As is suggested above, the reasons for this lack of concrete planning were neither institutional nor bred of ignorance. Rather, they were political and personal. Whereas past works on this topic have tended to stress either the fragile nature of alliance cohesion (Craig), or the incomplete exchange of information between Conrad and Moltke (Stone), or the basic military miscalculation of overestimating one’s own forces (Ritter), it is to suggest that the failure of Berlin and Vienna to devise a coherent and coordinated strategy before 1914 lay primarily in the fact that both pursued national strategies that were not mutually beneficial. In addition, neither side was blessed with soldier-statesmen able to conduct joint strategic planning. Neither general staff comprehended the diplomatic, strategic, and domestic difficulties faced by the other. Neither Conrad nor Moltke was willing to lay his cards on the table. Both feared that such action might jeopardize their jealously guarded independent strategies. In the end, human shortcomings and vastly differing perceptions of the national interest as well as of the nature and purpose of alliances proved decisive.

In assessing the period from 1871 to 1914, it is fair to say that the cautionary approach of Bismarck, based squarely upon recognition of Germany’s vital interests as a continental state wedged between France and Russia, was carelessly jettisoned by Wilhelm II at the start of his reign-without any basic reassessment having been undertaken. Once that political decision had been made, military planners in Berlin and Vienna drew up their operational and tactical studies independent of each other. Neither fully shared their plans and thoughts with the other. Vague indications of intent in case that the casus foederis set in proved highly inadequate in 1914. Distrust and suspicion of each other’s political motives further precluded firm alliance commitments. While Conrad never fully informed the Germans of his secret desire to tackle Serbia concurrently with Russia and feared that the Germans “with greedy egoism sought to displace the [Dual] Monarchy from Serbia in particular and the Balkans in general,” Moltke refused to commit himself to specifics with regard to his eastern deployment. Nor did German civilian leaders spell out clearly their Balkan policy in the wake of the abandonment of Weltpolitik as evidenced by Schlieffen’s famous memorandum at the end of 1905. Romanticized assurances of standing “shoulder-toshoulder” with the Austrians, of Nibelungentreue, and of Bundestreue could not in the end overcome the divergent political and military aims and polices of the two Germanic powers.

Above all, Conrad never addressed the problem that his ambitious and multifaceted strategies were quite beyond the capabilities of the Austro-Hungarian state and its military.

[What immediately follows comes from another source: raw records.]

/-- A lane of each started CXL or PCIe port that has lost its lock takes the port's link down (R266). -/
def State.pcieDown (s : State) (f : Nat → Bool) : State :=
  s.each ((List.range 256).filter (fun p => f p && s.flag PRT_STS.LUP p)) (fun s p => s.portDown p 2)

/-- REFCLK_LOSS (R510): of a reference, by its number. -/
def execRefclkLoss (ref : Fin 8) (s : State) : Host.Outcome State Fault Refusal :=
  let d := ref.val
  let ok := s.fld GLB_CLK_STS.REF_OK
  let has := fun (k : Nat) => ok.testBit k
  let s := s.setFld GLB_CLK_STS.REF_LOST (s.fld GLB_CLK_STS.REF_LOST ||| 2 ^ d)
  let s := if has d then s.setFld GLB_CLK_STS.REF_OK (ok - 2 ^ d) else s
  let s := if d = 0 ∧ has 4 then s.setFld GLB_CLK_STS.CORE0_ALT 1
    else if d = 4 ∧ has 0 then s.setFld GLB_CLK_STS.CORE1_ALT 1 else s
  let s := s.each ((List.range 72).map (fun k => 72 * d + k)) (fun s n => s.loseLock n)
  .next (s.pcieDown (fun p => p / 32 == d))

/-- REFCLK_GOOD (R510, R512). -/
def execRefclkGood (ref : Fin 8) (s : State) : Host.Outcome State Fault Refusal :=
  .next (s.setFld GLB_CLK_STS.REF_OK (s.fld GLB_CLK_STS.REF_OK ||| 2 ^ ref.val))

/-- HKCLK_LOSS (R510). -/
def execHkclkLoss (s : State) : Host.Outcome State Fault Refusal := .next (s.setFld GLB_CLK_STS.HK_LOST 1)

/-- RAIL_OUT_OF_TOLERANCE (R537): VDDA_LANE or VDDH_LANE; the lanes lose lock and their links go down. -/
def execRailOutOfTolerance (s : State) : Host.Outcome State Fault Refusal :=
  .next ((s.each (List.range 576) (fun s n => s.loseLock n)).pcieDown (fun _ => true))

/-! Thermal sensing (R541 to R547) -/

/-- The codes at which WARN sets and below which it clears (R541), in quarters of a degree above −40 °C. -/
def State.warnLimits (s : State) : Nat × Nat := if s.fld GLB_ID.TJ_RANGE = 0 then (540, 528) else (580, 568)

/-- The hottest reading of GLB_TEMP with its die; the lowest die where several are equal. -/
def State.hottest (s : State) : Nat × Nat :=
  (List.range 11).foldl (fun a i =>
    let t := s.fld GLB_TEMP.TEMP i
    if a.1 < t then (t, i) else a) (0, 0)

/-- THERMAL_SAMPLE (R542, R546): the dies' hottest sensors. -/
def execThermalSample (readings : List (Fin 1024)) (s : State) : Host.Outcome State Fault Refusal :=
  let s := s.each ((readings.take 11).zipIdx) (fun s r =>
    (s.setFld GLB_TEMP.TEMP r.1.val r.2).setFld GLB_TEMP.VLD 1 r.2)
  let (t, die) := s.hottest
  let (on, off) := s.warnLimits
  let old := s.flag GLB_THERM_STS.WARN
  let warn := if on ≤ t then true else if t < off then false else old
  let s := (s.setFld GLB_THERM_STS.WARN (bit warn)).setFld GLB_THERM_STS.HOT die
  let s := if warn ∧ !old then s.setFld GLB_THERM_STS.WARN_STK 1 else s
  .next (if s.fld GLB_THERM_STS.PEAK < t then s.setFld GLB_THERM_STS.PEAK t else s)
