-- ==== Sys2Proof/Machine/Step.lean ====
section
/-! DEFINITION. One step of the block: the command at the front of its queue. -/

namespace Sys2Proof.Machine

/-- The command at the front of the queue acts on the state with the rest of the queue; with nothing pending the block idles: DESIGN
CHOICE. -/
def step (s : State) : Host.Outcome State Fault Refusal :=
  match s.pending with
  | [] => .next s
  | c :: rest => exec c { s with pending := rest }

/-- The state with the command that a word spells put at the front of its queue; unchanged where the word spells none. -/
def State.withFetchWord (s : State) (nbits w : Nat) : State :=
  match decodeTableWord nbits w with
  | some c => { s with pending := c :: s.pending }
  | none => s

end Sys2Proof.Machine
end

Moltke, for his part, refused to face the fatal flaw in the Schlieffen Plan-namely, to gamble the Reich’s future on the destruction within a few weeks of a French national army that was numerically superior to his own. Conrad as well as Moltke demanded more-both of their own forces and of their ally-than could rightfully be expected. Both sought Napoleonic battles of envelopment and annihilation (Kesselschlachten) in order to destroy the main enemy. Both wanted to avoid a war of attrition, which would place stress on the national cohesion of the Habsburg Monarchy and which could only favor the entente position against Germany. And, while both knew the general contours of the other’s operations plan, both preferred to pursue their independent military strategies. In the end, neither managed to resolve the dichotomy between their quite separate and distinct political and strategic goals. Neither appreciated, much less addressed, the enormous political, economic, and military problems attendant to modern coalition warfare in an industrial era. Certainly, neither soldier was prepared to inform either monarch or government that the Central Powers’ diplomatic and strategic difficulties probably lay beyond the realm of military resolution.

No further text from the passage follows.